- _Activity_
The line that contains "a counter. -/" marks the end: retype the data below exactly from its first line through that line.

##############################

/-! ### Join counters -/

/-- The counter's checks against FRAME (03 R46): bounds, alignment, the page kind as far as it is known, and its translation
as a thread access (13 R182). -/
def State.joinSegs (s : State) (frame : Cap) (a : Nat) : Except Stop (List Seg) := do
  require (inBounds frame a 8) (capTrap subBounds a)
  require (a % 8 == 0) (capTrap subAlign a)
  require (!s.touchesUn frame a 8) (capTrap subRights a)
  let segs ← s.translate frame a 8 true a
  require (!segs.any (·.ord == 2)) (capTrap subRights a)
  .ok segs

/-- The address that names a counter. -/
def segsPa (s : State) (segs : List Seg) : Nat := match segs with | g :: _ => s.canon g.pa | [] => 0

/-- The waiting record of a counter is enqueued and its entry freed (03 R47, R48). -/
def State.releaseJoin (s : State) (pa : Nat) : State :=
  match s.joins.find? (·.pa == pa) with
  | some j => ({ s with joins := s.joins.filter (·.pa != pa) }).enqueue j.die j.r.prio.toNat (.one j.r) [] false
  | none => s

/-- The die queue that a decrement would enqueue its counter's waiting record on while the ring is full: it waits
(03 R40, R47). -/
def State.releaseFull (s : State) (segs : List Seg) : Option (Nat × Nat) :=
  match s.joins.find? (·.pa == segsPa s segs) with
  | some j => if s.readNat segs = 1 ∧ s.ringFull j.die j.r.prio.toNat then some (j.die, j.r.prio.toNat) else none
  | none => none

/-- A counter decremented; the decrement to zero enqueues its waiting record (03 R46, R47). -/
def State.decJoin (s : State) (segs : List Seg) : State :=
  let v := (s.readNat segs + 2 ^ 64 - 1) % 2 ^ 64
  let t := s.writeSegs segs (bytesOf 8 v)
  if v = 0 then t.releaseJoin (segsPa s segs) else t

/-! ### Completion -/

/-- The cause a fault message names for a failed check (28 R327). -/
def msgCause (sub : Nat) : Nat := if sub = subTag then 3 else if sub = subRights then 1 else if sub = subBounds then 2 else 12

/-- A skipped completion action's message (03 R34). -/
def State.actionFault (s : State) (lid : Nat) (l : Launch) (cause off : Nat) : State :=
  s.postFault l.iface { unit := 8, cause := cause, offset := off, lid := lid, slot := l.ender }

/-- The barrier object or the counter of a completion action: its pieces, a check that failed, or a page to wait for. -/
def State.actionSegs (s : State) (l : Launch) (bar : Bool) (off : Nat) : Except (Option Nat) (List Seg) :=
  let f := l.r.frame
  let n := if bar then 16 else 8
  if bar && !(f.rd && f.wr && f.at_) then .error (some 1)
  else if !inBounds f off n then .error (some 2)
  else if off % n ≠ 0 then .error (some 12)
  else match s.stream (l.home * 16384) l.iface f off n true with
    | .ok g => if g.any (·.ord == 2) then .error (some 1) else .ok g
    | .error (_, .absent) => .error none
    | .error (_, .bad k) => .error (some k)
    | .error _ => .error (some 4)

/-- The completion actions in order (03 R34), with fuel; the one that waits for a page or for room in a ring (03 R40), and
those after it, stay. -/
def State.runActions (s : State) (lid : Nat) : Nat → State
  | 0 => s
  | fuel + 1 =>
    match s.launch? lid with
    | none => s
    | some l => match l.actions with
      | [] => if l.live = 0 then s.freeLaunch lid else s
      | a :: rest =>
        let s' := { s with launches := mset s.launches lid { l with actions := rest } }
        if a = 1 then
          let off := l.r.frame.off + l.r.barOff.toNat
          match s.actionSegs l true off with
          | .ok (g :: _) => (s'.arriveAt g 1).runActions lid fuel
          | .ok [] => s'.runActions lid fuel
          | .error none => s.requestPage (s.tableOf l.iface l.r.frame.obj) l.r.frame.obj off
          | .error (some c) => (s'.actionFault lid l c off).runActions lid fuel
        else if a = 2 then
          let r : Rec := ⟨l.r.thenOff, l.r.prio, l.r.place, l.r.need, .ofNat 48 l.r.frame.off,
            (if l.r.joinV then l.r.joinOff else BitVec.allOnes 32), lid, 0, 0⟩
          if s.ringFull l.home l.r.prio.toNat then s else
          (({ s with launches := mset s.launches lid { l with actions := rest, live := 1 } }).enqueue l.home l.r.prio.toNat (.one r) [] false).runActions lid fuel
        else
          let off := l.r.frame.off + l.r.joinOff.toNat
          match s.actionSegs l false off with
          | .ok g => if (s.releaseFull g).isSome then s else (s'.decJoin g).runActions lid fuel
          | .error none => s.requestPage (s.tableOf l.iface l.r.frame.obj) l.r.frame.obj off
          | .error (some c) => (s'.actionFault lid l c off).runActions lid fuel

/-- The launch completes, once (03 R33, R34). -/
def State.completeLaunch (s : State) (lid ender : Nat) : State :=
  match s.launch? lid with
  | none => s
  | some l =>
    let acts := (if l.r.barV then [1] else []) ++ (if l.r.thenV then [2] else []) ++ (if !l.r.thenV && l.r.joinV then [3] else [])
    ({ s with launches := mset s.launches lid { l with complete := true, actions := acts, ender := ender } }).runActions lid 4

/-- The live count falls by 1; at zero the launch completes, or a completed one is finished (03 R33). -/
def State.liveDown (s : State) (lid sid : Nat) : State :=
  match s.launch? lid with
  | none => s
  | some l =>
    let t := { s with launches := mset s.launches lid { l with live := l.live - 1 } }
    if l.live ≠ 1 then t
    else if l.complete then (if l.actions.isEmpty then t.freeLaunch lid else t)
    else t.completeLaunch lid sid

/-- The live count rises (03 R33). -/
def State.liveUp (s : State) (lid n : Nat) : State :=
  match s.launch? lid with
  | some l => { s with launches := mset s.launches lid { l with live := l.live + n } }
  | none => s

/-- The entry of a launch that has its ID can be enqueued (03 R40). -/
def State.startReady (s : State) (lid : Nat) : Bool :=
  match s.launch? lid with
  | some l => l.r.next == l.r.count || !s.ringFull l.home l.r.prio.toNat
  | none => true

/-- A launch that has its ID: its entry is enqueued at its home die, or it is complete at once (03 R33, R39). No ENDC completes
such a launch, and the message of an action of it names as its slot the one that launched it, or 0 for the launch register
(log 48). -/
def State.startLaunch (s : State) (lid sid : Nat) : State :=
  match s.launch? lid with
  | none => s
  | some l => if l.r.next = l.r.count then s.completeLaunch lid sid
    else s.enqueue l.home l.r.prio.toNat (.launch lid) [] false

/-! ### LAUNCH, LGROW, PRIO -/

/-- LAUNCH (08 R137). -/
def launch (a : BitVec 4) (s : State) : Res := do
  s.taskOnly
  s.room .C
  let c := s.rc a
  let segs ← s.access c { rd := true } c.off 64 64 [] false
  s.syncAccess segs false
  let v := s.readNat segs
  let pa := segsPa s segs
  let tags := c.cl && c.kind != 2
  let r := launchRec v (tags && s.mem.tag pa) (tags && s.mem.tag (pa + 16))
  match launchRefuses v r with
  | some 0 => .error s.illegal
  | some sub => .error (.trap 3 sub (s.ir.zeroExtend 64))
  | none =>
    match s.freeLid with
    | some lid => .ok ((s.issueOp .C (.launch lid) []).tableLaunch lid s.me.iface r (some (s.me.id / 16384)))
    | none =>
      let t := s.issueOp .C (.launchWait r) []
      .ok (({ t with waiting := t.waiting ++ [(⟨s.me.iface, r, some (s.me.id, s.nextOp)⟩ : Waiting)] } : State).parkMe (.launch s.nextOp))

/-- LAUNCH (08 R137). -/
def execLaunch (a : BitVec 4) (s : State) : Out := finish s (launch a s)

/-- LGROW (03 R35, 08 R138). -/
def execLgrow (a : BitVec 6) (s : State) : Out := finish s (do
  s.taskOnly
  let n := bits (s.rx a).toNat 31 0
  let lid := s.me.ctx.r.lid
  match s.launch? lid with
  | none => .error s.illegal
  | some l =>
    require (!l.complete && decide (l.r.count.toNat + n < 2 ^ 32)) s.illegal
    let queued := l.r.next != l.r.count
    require (n == 0 || queued || !s.ringFull l.home l.r.prio.toNat) (.park (.ring l.home l.r.prio.toNat))
    let t := s.issued
    let u := { t with launches := mset t.launches lid { l with r := { l.r with count := l.r.count + .ofNat 32 n }, live := l.live + n } }
    .ok (if n = 0 ∨ queued then u else u.enqueue l.home l.r.prio.toNat (.launch lid) [] false))

/-- PRIO (08 R139). -/
def execPrio (a : BitVec 6) (s : State) : Out := finish s (do
  s.taskOnly
  let p := s.rx a
  require (decide (p.toNat ≤ 15)) s.illegal
  let t := s.issued
  .ok { t with me := { t.me with ctx := { t.me.ctx with r := { t.me.ctx.r with prio := s.clampPrio s.me.iface (p.truncate 4) } } } })

/-! ### SPAWN and SPAWNJ -/

/-- A record pushed onto the tail of a core's deque; onto a full one the head first moves to its die queue (03 R40). -/
def State.pushDeque (s : State) (r : Rec) : State :=
  let c := s.core
  match c.deque with
  | h :: t => if c.deque.length = 64 then
      ({ s with core := { c with deque := t ++ [r] } }).enqueue (c.id / 128) h.prio.toNat (.one h) [] false
    else { s with core := { c with deque := c.deque ++ [r] } }
  | [] => { s with core := { c with deque := [r] } }

/-- A push onto a full deque waits while the ring that its head moves to is full (03 R40). -/
def State.dequeRoom (s : State) : Except Stop Unit :=
  match s.core.deque with
  | h :: _ => if s.core.deque.length = 64 then s.queueRoom (s.core.id / 128) h.prio.toNat else .ok ()
  | [] => .ok ()

/-- The code offset of a new record is accepted (08 R131). One that is refused, below 0 and misaligned ones
too, is a capability trap of sub-cause bounds, as a branch target's is (log 54). -/
def State.checkCoff (s : State) (coff : Int) : Except Stop Unit :=
  require (s.targetOk coff) (capTrap subBounds coff)

/-- SPAWN (08 R131). -/
def spawn (coff : Int) (join arg : BitVec 32) (s : State) : Res := do
  s.taskOnly
  s.checkCoff coff
  s.dequeRoom
  let r : Rec := { s.me.ctx.r with coff := BitVec.ofInt 48 coff, join := join, arg := arg }
  .ok ((s.issued.pushDeque r).liveUp s.me.ctx.r.lid 1)

/-- SPAWN code, joff, xa (08 R131). -/
def execSpawn (x j : BitVec 6) (o : BitVec 10) (s : State) : Out :=
  finish s (spawn (s.relTarget o.toInt) (if j = 63 then BitVec.allOnes 32 else .ofNat 32 (8 * j.toNat)) ((s.rx x).truncate 32) s)

/-- SPAWN xc, xj, xa (08 R131). -/
def execSpawnReg (x c j : BitVec 6) (s : State) : Out :=
  finish s (spawn (s.rx c).toNat ((s.rx j).truncate 32) ((s.rx x).truncate 32) s)

/-- The restart state with JOIN given up (08 R133). -/
def Restart.dropJoin : Restart → Restart
  | .fresh r => .fresh { r with join := BitVec.allOnes 32 }
  | .saved s => .saved { s with ctx := { s.ctx with r := { s.ctx.r with join := BitVec.allOnes 32 } } }

/-- SPAWNJ (08 R132, R133): one that its list holds after a restart completes at once; a seventeenth is illegal, which
ranks above the faults of the operands (07 R107). -/
def spawnj (coff : Int) (joff : BitVec 32) (s : State) : Res := do
  s.taskOnly
  let a := s.me.ctx.r.foff.toNat + joff.toNat
  if s.me.rerun && s.me.spawnj.contains (s.me.ctx.pc.toNat, a) then .ok s.issued
  else
    require (decide (s.me.spawnj.length < 16)) s.illegal
    s.checkCoff coff
    match s.launch? s.me.ctx.r.lid with
    | none => .error s.illegal
    | some l =>
      let segs ← s.joinSegs l.r.frame a
      s.syncAccess segs false
      let pa := segsPa s segs
      require (!s.joins.any (·.pa == pa)) s.illegal
      let w : Rec := { s.me.ctx.r with coff := BitVec.ofInt 48 coff, arg := 0 }
      let zero := s.readNat segs == 0
      require (zero || decide ((s.joins.filter (·.iface == s.me.iface)).length < s.joinCap s.me.iface)) (.park .join)
      require (!zero || !s.ringFull (s.me.id / 16384) w.prio.toNat) (.park (.ring (s.me.id / 16384) w.prio.toNat))
      let t := s.issued
      let u := { t with me := { t.me with
        ctx := { t.me.ctx with r := { t.me.ctx.r with join := BitVec.allOnes 32 } }
        spawnj := t.me.spawnj ++ [(s.me.ctx.pc.toNat, a)]
        restart := t.me.restart.dropJoin } }
      let v := if zero then u.enqueue (s.me.id / 16384) w.prio.toNat (.one w) [] false
        else { u with joins := u.joins ++ [⟨s.me.iface, pa, w, s.me.id / 16384⟩] }
      .ok (v.liveUp s.me.ctx.r.lid 1)

/-- SPAWNJ code, joff (08 R132). -/
def execSpawnj (j : BitVec 6) (o : BitVec 16) (s : State) : Out :=
  finish s (spawnj (s.relTarget o.toInt) (.ofNat 32 (8 * j.toNat)) s)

##############################

- _Reply to the exercise_
/-! ### Join counters -/

/-- The counter's checks against FRAME (03 R46): bounds, alignment, the page kind as far as it is known, and its translation
as a thread access (13 R182). -/
def State.joinSegs (s : State) (frame : Cap) (a : Nat) : Except Stop (List Seg) := do
  require (inBounds frame a 8) (capTrap subBounds a)
  require (a % 8 == 0) (capTrap subAlign a)
  require (!s.touchesUn frame a 8) (capTrap subRights a)
  let segs ← s.translate frame a 8 true a
  require (!segs.any (·.ord == 2)) (capTrap subRights a)
  .ok segs

/-- The address that names a counter. -/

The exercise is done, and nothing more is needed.